Photography by Dan Austin
Cooking dinner can feel like reinventing the wheel each night. At the end of a long day, the last thing you want to do is cook a meal from scratch; however, a robust understanding of kitchen skills and rudimentary culinary preparations will unlock a wealth of options for you, making meal planning easy and reducing your cooking time in half.
Red sauce is one of the five “mother sauces” used throughout Western cuisine. Think of each mother sauce as the head of its own culinary family. Each can be adjusted or tweaked to take on a wide range of aspects used in Spanish, American, Italian, Creole, or French cuisine.
Let’s take a look at how two prominent Lakeland eateries make this classic. We’ll explore some of the best red sauces found in Lakeland and a recipe to create your own at home.
SCARPA’S ITALIAN RESTAURANT
Scarpa’s Italian Restaurant’s red sauce is a well-spiced marinara, contributing some extra heat to their specialty dish, the Shrimp Diablo. Scarpa’s fresh, house-made noodles are cooked in the diablo marinara sauce absorbing the deep richness of the spicy marinara. The sautéed shrimp are then arranged over the pasta, providing contrast in flavor, appearance, and texture.
Glenn Scarpa, owner of Scarpa’s Italian, explains that the secret to their Shrimp Diablo begins with their classic marinara sauce as the base, then, adding in heat to the sauce with crushed red pepper, a touch of olive oil, and other spices. “Not to get too technical, but a big part of the dish is our process for the shrimp. We infuse the shrimp in an olive oil and garlic mixture and then lightly cook it to perfection, ensuring that it is not overcooked and perfectly complementing the diablo sauce,” says Scarpa.

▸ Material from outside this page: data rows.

/-- The second operand of a pair is where the result goes. -/
theorem allowed_pair {p : BitVec sz.bits × BitVec sz.bits × Loc} (h : (pairOperands sz mem y x).run s = .ok p t) :
    p.2.2.Allowed (if mem then [] else [x]) (if mem then [y, x] else [])
      (Stores (if mem then storedRanges.pairAt s sz y x else [])) sz := by
  cases mem with
  | true =>
    simp only [pairOperands, if_true, EStateM.run_bind, run_place, readLoc_run, EStateM.run_pure] at h
    split at h <;> [skip; cases h]
    rename_i hy
    split at hy <;> cases hy
    split at h <;> [skip; cases h]
    rename_i hx
    split at hx <;> cases hx
    cases h
    exact stores_head []
  | false =>
    rw [pairOperands_reg] at h
    cases h
    exact List.mem_cons_self

theorem ends_pairOp {op : BitVec sz.bits → BitVec sz.bits → StatusReg → Result sz.bits}
    (h : Closed (if mem then [] else [x]) (if mem then [y, x] else []) F
      (Stores (if mem then storedRanges.pairAt s sz y x else [])) R)
    (hf : ∀ v w f, SameBut F f (op v w f).2) : Ends R i s (Machine.run (pairOp sz mem y x op) s) := by
  refine ends_run (h.bind (closed_pairOperands h) fun p t hp => ?_)
  obtain ⟨vy, vx, l⟩ := p
  refine h.bindGet (h.bindWriteLoc (allowed_pair hp) (h.flagsAdvance _ _ _ ?_))
  rw [Loc.put_sr]
  exact hf vy vx t.sr

theorem closed_decimalOp (h : Closed D A 0b11111 W R) {op : Byte → Byte → Bool → Byte × Bool} {v w : Byte} {l : Loc}
    (hl : l.Allowed D A W .b) (n : Nat) : R s ((decimalOp op v w l n).final s) := by
  obtain ⟨p, k, hrun, -⟩ := decimal_run op v w s
  refine h.bind ?_ fun p t _ => ?_
  · rw [Exec.final_of_ok hrun]
    exact h.draws s k
  · exact h.bindWriteLoc hl (h.bindDrawFlag fun _ => h.bindDrawFlag fun _ =>
      h.flagsAdvance _ _ _ (sameBut_all ⟨rfl, rfl, rfl⟩))

theorem ends_decimalPair {op : Byte → Byte → Bool → Byte × Bool}
    (h : Closed (if mem then [] else [x]) (if mem then [y, x] else []) 0b11111
      (Stores (if mem then storedRanges.pairAt s .b y x else [])) R) :
    Ends R i s (Machine.run (decimalPair op mem y x) s) :=
  ends_run (h.bind (closed_pairOperands h) fun _ _ hp => closed_decimalOp h (allowed_pair hp) 1)

end

/-! ### Data movement -/

section

variable {D A : List Reg} {F : BitVec 5} {W : Size → Long → Prop} {R : State → State → Prop} {i : Instr} {s : State}

theorem ends_move {sz : Size} {src dst : EA} (h : Closed (dataWritten.dataOf dst) (stepped src ++ steppedOrIs dst) 0b01111
    (Stores (storedRanges.after s sz src dst)) R) : Ends R i s (Machine.run (move sz src dst) s) := by
  have hsrc := steps_mono (steps_stepped src) (List.subset_append_left (stepped src) (steppedOrIs dst))
  have hdst := steps_mono (steps_steppedOrIs dst) (List.subset_append_right (stepped src) (steppedOrIs dst))
  refine ends_run (h.bind (h.source 0 sz src s hsrc) fun v t ht => h.bindGet (h.bindCheckFetch (h.bindPlace hdst ?_)))
  obtain ⟨rfl, -⟩ := source_state ht
  refine h.bindWriteLoc (allowed_evalEA _ sz dst _ (List.Subset.refl _) (List.subset_append_right _ _) fun hmem => ?_)
    (h.flagsAdvance _ _ _ (sameBut_logicFlags _ _))
  rw [evalEA_npc] at hmem ⊢
  rw [storedRanges.after, if_pos hmem]
  exact stores_head []

/-- Each register of a list is stored in its turn, upward. -/
theorem closed_storeUp (h : Closed D A F W R) {sz : Size} {gs : List GReg} {a : Long}
    (hW : ∀ j < gs.length, W sz (a + BitVec.ofNat 32 (j * sz.bytes))) (s : State) : R s ((storeUp sz gs a).final s) := by
  induction gs generalizing a s with
  | nil => exact h.refl s
  | cons g gs ih =>
    refine h.bindGet (h.bindWriteMem (by simpa using hW 0 (Nat.succ_pos _)) (ih (fun j hj => ?_) _))
    have hnext := hW (j + 1) (Nat.succ_lt_succ hj)
    rwa [Nat.succ_mul, Nat.add_comm, BitVec.ofNat_add, ← BitVec.add_assoc] at hnext

/-- Each register of a list is stored in its turn, downward. -/
theorem closed_storeDown (h : Closed D A F W R) {sz : Size} {gs : List GReg} {a : Long}
    (hW : ∀ j < gs.length, W sz (a - BitVec.ofNat 32 ((j + 1) * sz.bytes))) (s : State) :
    R s ((storeDown sz gs a).final s) := by
  induction gs generalizing a s with
  | nil => exact h.refl s
  | cons g gs ih =>
    refine h.bindGet (h.bindWriteMem (by simpa using hW 0 (Nat.succ_pos _)) (ih (fun j hj => ?_) _))
    have hnext := hW (j + 1) (Nat.succ_lt_succ hj)
    rwa [Nat.succ_mul (j + 1), Nat.add_comm, BitVec.ofNat_add, ← BitVec.sub_sub] at hnext

/-- The register of a list is one that may be written. -/
def Listable (D A : List Reg) : GReg → Prop
  | .d r => r ∈ D
  | .a r => r ∈ A

theorem closed_loadUp (h : Closed D A F W R) {sz : Size} {sp : Space} {gs : List GReg} (hgs : ∀ g ∈ gs, Listable D A g)
    (a : Long) (s : State) : R s ((loadUp sz sp gs a).final s) := by
  induction gs generalizing a s with
  | nil => exact h.refl s
  | cons g gs ih =>
    refine h.bindReadMem fun v => h.bindModify ?_ (ih (fun g hg => hgs g (List.mem_cons_of_mem _ hg)) _ _)
    have hg := hgs g List.mem_cons_self
    cases g with
    | d r => exact h.setD s r _ hg
    | a r => exact h.setA s r _ hg

/-- The registers that a mask names (R382). -/
theorem listable_of_mask (mask : Word) (B : List Reg) : ∀ g ∈ selected mask forwardOrder,
    Listable ([0, 1, 2, 3, 4, 5, 6, 7].filter fun r : Reg => mask.getLsbD r.toNat)
      (B ++ [0, 1, 2, 3, 4, 5, 6, 7].filter fun r : Reg => mask.getLsbD (8 + r.toNat)) g := by
  have hall : ∀ r : Reg, r ∈ [0, 1, 2, 3, 4, 5, 6, 7] := by decide
  intro g hg
  rw [selected_forward] at hg
  obtain ⟨k, hk, rfl⟩ := List.mem_map.1 hg
  obtain ⟨hlt, hbit⟩ := List.mem_filter.1 hk
  rw [List.mem_range] at hlt
  unfold listed
  split
  · next hd =>
    have hreg : (BitVec.ofNat 3 k).toNat = k := by simp; omega
    exact List.mem_filter.2 ⟨hall _, by rw [hreg]; exact hbit⟩
  · next ha =>
    have hreg : 8 + (BitVec.ofNat 3 k).toNat = k := by simp; omega
    exact List.mem_append_right _ (List.mem_filter.2 ⟨hall _, by rw [hreg]; exact hbit⟩)

theorem length_selected (mask : Word) : (selected mask forwardOrder).length = (maskBits mask).length ∧
    (selected mask backwardOrder).length = (maskBits mask).length := by
  rw [selected_forward, selected_backward, List.length_map, List.length_map]
  exact ⟨rfl, rfl⟩

theorem stores_up (sz : Size) (a : Long) {n j : Nat} (hj : j < n) :
    Stores [(a, sz.bytes * n)] sz (a + BitVec.ofNat 32 (j * sz.bytes)) := by
  refine ⟨_, List.mem_cons_self, j * sz.bytes, rfl, ?_⟩
  calc j * sz.bytes + sz.bytes = (j + 1) * sz.bytes := (Nat.succ_mul _ _).symm
    _ ≤ n * sz.bytes := Nat.mul_le_mul_right _ hj
    _ = sz.bytes * n := Nat.mul_comm _ _

theorem stores_down (sz : Size) (a : Long) {n j : Nat} (hj : j < n) :
    Stores [(a - BitVec.ofNat 32 (sz.bytes * n), sz.bytes * n)] sz (a - BitVec.ofNat 32 ((j + 1) * sz.bytes)) := by
  have hle : (j + 1) * sz.bytes ≤ sz.bytes * n := Nat.mul_comm n _ ▸ Nat.mul_le_mul_right _ hj
  obtain ⟨d, hd⟩ := Nat.exists_eq_add_of_le hle
  refine ⟨_, List.mem_cons_self, d, ?_, ?_⟩
  · rw [hd, BitVec.ofNat_add]
    generalize BitVec.ofNat 32 ((j + 1) * sz.bytes) = b
    generalize BitVec.ofNat 32 d = c
    bv_omega
  · rw [Nat.succ_mul] at hd
    omega

/-- Every operand but `-(An)` is evaluated once, and its registers are stored upward (R385). -/
theorem storeRegisters_eq {ea : EA} (he : ∀ r, ea ≠ .pre r) (sz : Size) (mask : Word) :
    storeRegisters sz mask ea = (do
      let l ← place 1 sz ea
      storeUp sz (selected mask forwardOrder) l.addr
      modify fun s => s.advance (2 + ea.words sz)) := by
  cases ea with
  | pre r => exact absurd rfl (he r)
  | _ => rfl

/-- Every operand but `(An)+` is evaluated once, and its registers are loaded upward (R386). -/
theorem loadRegisters_eq {ea : EA} (he : ∀ r, ea ≠ .post r) (sz : Size) (mask : Word) :
    loadRegisters sz mask ea = (do
      let l ← place 1 sz ea
      let _ ← loadUp sz l.space (selected mask forwardOrder) l.addr
      modify fun s => s.advance (2 + ea.words sz)) := by
  cases ea with
  | post r => exact absurd rfl (he r)
  | _ => rfl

Downtown Lakeland’s Palace Pizza makes a sauce with a vibrant herbaceous expression, perhaps with plenty of
basil and oregano, if our palettes are correct — though our journalists weren’t given insight into the secret formulation.
Unlike marinara or the red sauce recipe included below, which are precooked and used to top off a dish such as pasta, pizza sauce is not cooked before using. This allows the sauce to be thicker and not run off the pizza dough, allowing the sauce to cook simultaneously with the crust and other pie toppings. Despite the many components of pizza — dough, cheese, toppings — the secret sauce to achieving consistency and richness in flavor is… the sauce.
At Palace Pizza, the flavors are a reflection of the Schiano Moriello’s rich family heritage originating in Naples, Italy.
Owner Giovanni Moriello says, “It’s all about the pizza sauce. In a pizza, the sauce is the pizza’s main flavor component and the first thing everyone tastes when biting into their slice of pizza.” Palace Pizza has been using the same pizza sauce recipe for over 20 years. “Our pizza sauce is my dad’s (Salvatore Moriello) original recipe, and we have never altered it,” says Moriello.
THE HOME RECIPE
In my own kitchen, I prepare a pot of classic red sauce to keep portions in the freezer for future use. I enjoy a simple preparation of linguini noodles finished in red sauce, with butter-fried bella and oyster mushrooms. It’s finished with a sprinkle of minced basil, a crack of black and red pepper, and a bit of shaved parmesan. Now all you need is a date and cue Lady and the Tramp-style noodle kiss scene.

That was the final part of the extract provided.